La conscience naturelle est immergée dans son « objet ». Elle
ne s'élève au-dessus de son immédiateté que pour faire face au
philosophe. C'est déjà par cet affrontement qu'elle est tombée dans son
premier piège. Dorénavant, elle n'est plus la conscience naturelle tout
à fait irréfléchie, mais le « philosophe » de celle-ci.
Cependant, sa « philosophie » se qualifie par l'exigence de la
correspondance à l'« objet ». En même temps, elle a une certaine notion
de ce qu'est cet «objet»: il sera, par exemple, le «ceci», la chose
ayant des propriétés, etc. Acceptant le dialogue avec le philosophe
— ou bien, acceptant de réfléchir sur elle-même — elle entrevoit
la possibilité de découvrir que l'« objet» n'est pas conforme à son
«savoir». Cette découverte qui se produira, en fait, va faire éclater
la crise de la conscience naturelle qui durera durant tout l'itinéraire
que la Phénoménologie va parcourir.
La 'phénoménologie de l'esprit et le scepticisme 385

Le philosophe spéculatif a beau prétendre que l'« objet» n'est


pas ce pour quoi, le « savoir » de la conscience naturelle le tient à
chacune de ses étapes, et qu'on ne peut parler d'une chose en soi,
au-delà du « savoir », il ne peut le savoir lui non plus qu'après avoir
convaincu la conscience naturelle. A défaut de cela, il n'aurait qu'un
avis qui ne vaudrait pas davantage que celui de son adversaire.
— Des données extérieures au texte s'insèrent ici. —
theorem execStreamRecv {kb : Bool} {k0 s : State} {cell : Fin 2368} (hk : Keeps kb k0 s) :
    AnsKeeps kb k0 (Sys2Proof.Machine.execStreamRecv cell s) := by
  unfold Sys2Proof.Machine.execStreamRecv Sys2Proof.Machine.streamRecvBody
  repeat' first
    | with_reducible assumption
    | intro _
    | with_reducible apply Keeps.runWord
    | with_reducible apply Keeps.bodyKeeps_intro
    | with_reducible apply Keeps.okAll_bind_flag
    | with_reducible apply Keeps.okAll_bind_pair
    | with_reducible apply Keeps.okAll_bind_state
    | with_reducible apply Keeps.readPocket
    | with_reducible apply Keeps.writePocket
    | with_reducible apply Keeps.readStep
    | with_reducible apply Keeps.okAll_pair
    | with_reducible apply Keeps.okAll_flag
    | with_reducible apply Keeps.okAll_parity
    | with_reducible apply Keeps.okAll_late
    | with_reducible apply Keeps.okAll_ite
    | with_reducible apply Keeps.fixPart
    | with_reducible apply Keeps.runWord
    | with_reducible apply Keeps.storeFlits
    | with_reducible apply Keeps.next
    | split
    | dsimp only
    | decide +kernel
    | split

theorem execSignalToken {kb : Bool} {k0 s : State} {cell : Fin 2368} (hk : Keeps kb k0 s) :
    AnsKeeps kb k0 (Sys2Proof.Machine.execSignalToken cell s) := by
  unfold Sys2Proof.Machine.execSignalToken Sys2Proof.Machine.signalTokenBody
  repeat' first
    | with_reducible assumption
    | intro _
    | with_reducible apply Keeps.runWord
    | with_reducible apply Keeps.bodyKeeps_intro
    | with_reducible apply Keeps.okAll_bind_flag
    | with_reducible apply Keeps.okAll_bind_pair
    | with_reducible apply Keeps.okAll_bind_state
    | with_reducible apply Keeps.readPocket
    | with_reducible apply Keeps.writePocket
    | with_reducible apply Keeps.readStep
    | with_reducible apply Keeps.okAll_pair
    | with_reducible apply Keeps.okAll_flag
    | with_reducible apply Keeps.okAll_parity
    | with_reducible apply Keeps.okAll_late
    | with_reducible apply Keeps.okAll_ite
    | with_reducible apply Keeps.runWord
    | with_reducible apply Keeps.setCell
    | with_reducible apply Keeps.next
    | with_reducible apply Keeps.ite
    | with_reducible apply Keeps.ans_ite
    | split
    | dsimp only
    | simp only [Keeps.upd]
    | decide +kernel
    | split

theorem execSignalWaittok {kb : Bool} {k0 s : State} {cell : Fin 2368} (hk : Keeps kb k0 s) :
    AnsKeeps kb k0 (Sys2Proof.Machine.execSignalWaittok cell s) := by
  unfold Sys2Proof.Machine.execSignalWaittok Sys2Proof.Machine.signalWaittokBody
  repeat' first
    | with_reducible assumption
    | intro _
    | with_reducible apply Keeps.runWord
    | with_reducible apply Keeps.bodyKeeps_intro
    | with_reducible apply Keeps.okAll_bind_flag
    | with_reducible apply Keeps.okAll_bind_pair
    | with_reducible apply Keeps.okAll_bind_state
    | with_reducible apply Keeps.readPocket
    | with_reducible apply Keeps.writePocket
    | with_reducible apply Keeps.readStep
    | with_reducible apply Keeps.okAll_pair
    | with_reducible apply Keeps.okAll_flag
    | with_reducible apply Keeps.okAll_parity
    | with_reducible apply Keeps.okAll_late
    | with_reducible apply Keeps.okAll_ite
    | with_reducible apply Keeps.runWord
    | with_reducible apply Keeps.setCell
    | with_reducible apply Keeps.next
    | with_reducible apply Keeps.ite
    | with_reducible apply Keeps.ans_ite
    | dsimp only
    | simp only [Keeps.upd]
    | decide +kernel
    | split

theorem tokenArrives {kb : Bool} {k0 s : State} {f : Nat} {cell : Nat} {n : Nat} (hk : Keeps kb k0 s) :
    Keeps kb k0 (State.tokenArrives s f cell n) := by
  unfold State.tokenArrives
  repeat' first
    | with_reducible assumption
    | intro _
    | with_reducible apply Keeps.setCell
    | split
    | dsimp only
    | simp only [Keeps.upd]
    | decide +kernel

theorem execControlPacket {kb : Bool} {k0 s : State} {cell : Fin 2368} {kind : PacketKind} (hk : Keeps kb k0 s) :
    AnsKeeps kb k0 (Sys2Proof.Machine.execControlPacket cell kind s) := by
  unfold Sys2Proof.Machine.execControlPacket
  repeat' first
    | with_reducible assumption
    | with_reducible apply Keeps.progress
    | with_reducible apply Keeps.setCell
    | with_reducible apply Keeps.tokenArrives
    | with_reducible apply Keeps.next
    | with_reducible apply Keeps.ite
    | with_reducible apply Keeps.ans_ite
    | split
    | dsimp only
    | simp only [Keeps.upd]
    | decide +kernel

end Keeps

end Sys2Proof.Machine
end

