/-- With no request outstanding there is none that a response answers. -/
theorem State.reqFor_none {type : Nat} (h : s.pass.reqs = []) : (s.chargePass p).reqFor p type = none := by
  have hpass : (s.chargePass p).pass.reqs = s.pass.reqs := by
    unfold State.chargePass State.charge
    repeat' split
    all_goals rfl
  rw [State.reqFor, hpass, h]
  rfl

/-- Where no transfer of this device holds the port's slot, an inbound request goes to its line. -/
theorem State.slotIn_free {q type : Nat} (h : s.slotHeld q = false) : s.slotIn q type p = s.serveLine type p := by
  have hfind : s.pass.reqs.find? (fun r => r.holds && r.port == q) = none := by
    rw [List.find?_eq_none]
    exact fun r hr hheld => Bool.false_ne_true (h.symm.trans (List.any_eq_true.2 ⟨r, hr, hheld⟩))
  rw [State.slotIn, hfind]
  rfl

theorem State.slotHeld_none {q : Nat} (h : s.pass.reqs = []) : s.slotHeld q = false := by
  rw [State.slotHeld, h]
  rfl

/-- A request that waits for its line. -/
def State.lineWaits (s : State) (type : Nat) (p : PassPacket) : State :=
  { s with pass := { s.pass with lineWait := s.pass.lineWait ++ [(type, p, s.localNs)] } }

theorem State.serveLine_write : s.serveLine ptWrite p = if s.lineHeld p then s.lineWaits ptWrite p else s.serveWrite p := by
  rw [State.serveLine, if_pos rfl, State.lineWaits]

theorem State.serveLine_read : s.serveLine ptRead p = if s.lineHeld p then s.lineWaits ptRead p else s.serveRead p := by
  rw [State.serveLine, if_neg (by decide : ¬ptRead = ptWrite), if_pos rfl, State.lineWaits]

theorem State.serveLine_lock : s.serveLine ptLock p = if s.lineHeld p then s.lineWaits ptLock p else s.serveLock p := by
  rw [State.serveLine, if_neg (by decide : ¬ptLock = ptWrite), if_neg (by decide : ¬ptLock = ptRead), State.lineWaits]

/-- A request of firmware's to HBM leads to its own address. -/
theorem State.inbound_firmware {n : Nat} (write : Bool) (hfw : p.fw = true) (hfirst : s.inHbm p.addr = true)
    (hlast : s.inHbm (p.addr + n - 1) = true) : s.inbound p n write = (s, some p.addr) := by
  rw [State.inbound, if_pos hfw, hfirst, hlast]
  rfl

theorem State.chargePass_firmware (hfw : p.fw = true) : s.chargePass p = s := if_pos hfw

theorem State.chargeLines_firmware {a n : Nat} {write : Bool} (hfw : p.fw = true) : s.chargeLines p a n write = s := if_pos hfw

theorem State.serveWrite_firmware (hfw : p.fw = true) (hlive : s.pass.expired.contains (p.src, p.tag) = false)
    (hclean : p.poison = false) (hfirst : s.inHbm p.addr = true) (hlast : s.inHbm (p.addr + p.payload.length - 1) = true) :
    s.serveWrite p = (s.memWrite p.addr p.payload).respond ptWriteAck p [] false := by
  rw [State.serveWrite, hlive, State.inbound_firmware true hfw hfirst hlast]
  simp only [Bool.false_eq_true, if_false, hclean, State.chargeLines_firmware hfw, State.chargePass_firmware hfw]

theorem State.serveRead_firmware (hfw : p.fw = true) (hfirst : s.inHbm p.addr = true) (hlast : s.inHbm (p.addr + p.len - 1) = true) :
    s.serveRead p = (s.readErrs p.addr p.len).respond ptReadData p (s.memRead p.addr p.len)
      (decide (s.hbmWorst p.addr p.len = 2)) := by
  rw [State.serveRead, State.inbound_firmware false hfw hfirst hlast]
  simp only [State.chargeLines_firmware hfw, State.chargePass_firmware hfw]

theorem State.wakeLines_none (h : s.pass.lineWait = []) : s.wakeLines = s := by
  have hsame : { s.pass with lineWait := [] } = s.pass := by rw [← h]
  rw [State.wakeLines, h, hsame]
  rfl

/-- The locks that a sequence holds, and its mark of an expired one, gone. -/
def State.unlocked (s : State) (p : PassPacket) : State := { s with pass := { s.pass with
  locks := s.pass.locks.filter (fun l => !(l.src == p.src && l.tag == p.tag)), expired := s.pass.expired.filter (· != (p.src, p.tag)) } }

theorem State.serveUnlock_none (h : s.pass.lineWait = []) : s.serveUnlock p = s.unlocked p :=
  State.wakeLines_none (s := s.unlocked p) h

end

/-! ### The tunnel (13 R324) -/

section
variable {d : Bytes} {s : State}

theorem exec_tunnelDatagram_off (h : s.flag PASS_TUN.ENABLE = false) : exec (.tunnelDatagram d) s = .next s :=
  congrArg _ (if_pos (congrArg Bool.not h))

variable (hon : s.flag PASS_TUN.ENABLE = true)
include hon

/-- A datagram that is too short or whose CRC-32C is wrong. -/
theorem exec_tunnelDatagram_broken (h : d.length < 28 ∨ leNat (d.drop (d.length - 4)) ≠ crc32c (d.take (d.length - 4))) :
    exec (.tunnelDatagram d) s = .next (s.inc PASS_STAT.MALFORMED) :=
  congrArg _ ((if_neg (by rw [hon]; decide)).trans (if_pos h))

/-- A whole datagram carries a packet. -/
theorem exec_tunnelDatagram_whole (hlen : 28 ≤ d.length) (hcrc : leNat (d.drop (d.length - 4)) = crc32c (d.take (d.length - 4)))
    {x : Nat × PassPacket} (hx : x = packetOf (d.take (d.length - 4))) : exec (.tunnelDatagram d) s = .next (
      if x.2.reserved then s.inc PASS_STAT.MALFORMED
      else if !s.flag PASS_DEV.ASSIGNED then s
      else if x.2.dst = s.rd PASS_DEV.ID then s.deliver none x.1 x.2
      else s.routePacket x.1 x.2) := by
  subst hx
  exact congrArg _ ((if_neg (by rw [hon]; decide)).trans (if_neg (not_or.2 ⟨Nat.not_lt.2 hlen, not_not.2 hcrc⟩)))

end

/-! ### The side band (13 R329) -/

/-- The time of an entry's next poll has come. -/
def State.pollTime (s : State) (i : Nat) : Bool :=
  match Sparse.look none s.pass.polled i with
  | some t => decide (t + s.rd PASS_CFG.POLL_US * 1000 ≤ s.localNs)
  | none => true

theorem State.pollTime_iff {s : State} {i : Nat} : s.pollTime i = true ↔
    ∀ k, Sparse.look none s.pass.polled i = some k → k + s.rd PASS_CFG.POLL_US * 1000 ≤ s.localNs := by
  unfold State.pollTime
  cases Sparse.look none s.pass.polled i with
  | none => exact ⟨fun _ _ => nofun, fun _ => rfl⟩
  | some t => exact decide_eq_true_iff.trans ⟨fun h _ hk => Option.some.inj hk ▸ h, fun h => h t rfl⟩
Il
faudra donc qu'il pratique l'« epokhé » de sa propre opinion en
adoptant celle de son adversaire.
Or, ceci n'explique-t-il pas la distinction faite par Hegel dans
l'introduction à la Phénoménologie entre le « concept du savoir »
et le « savoir réel ». Ces termes s'accordent mal avec la terminologie
hégélienne ; le « concept », loin d'être une phase initiale et abstraite, est
plutôt la totalité la plus concrète. En revanche, la catégorie de la
« réalité » dans la Logique est l'une des catégories les moins
développées. Elle n'est que l'aspect positif de l'être déterminé dont l'autre
aspect est la « négation ». Ne faut-il pas plutôt voir ici un indice de ce
que Hegel a l'intention de laisser la conscience naturelle parler son
propre langage ?
On ne peut nullement soutenir que la Conscience philosophique,
chez Hegel, est la conscience d'un tel « réel » avant toute négation,
comme on le voit dans la Logique. On a beaucoup de peine dans la
Logique à distinguer le « réel » du négatif. Ce n'est pas le cas pour la
conscience naturelle de la Phénoménologie : elle se croit purement
réelle prenant son «objet» pour vrai. Pour convaincre la conscience
naturelle — ou bien : pour qu'elle parvienne à se convaincre elle-
même de sa non-véracité — il faut que celle-ci s'avère comme « savoir
non réel ». Il faut qu'elle s'avère comme étant seulement le « concept
du savoir ».

6. La Phénoménologie comme le chemin du doute et du désespoir

Or, d'abord, la conscience naturelle se prend pour le savoir réel.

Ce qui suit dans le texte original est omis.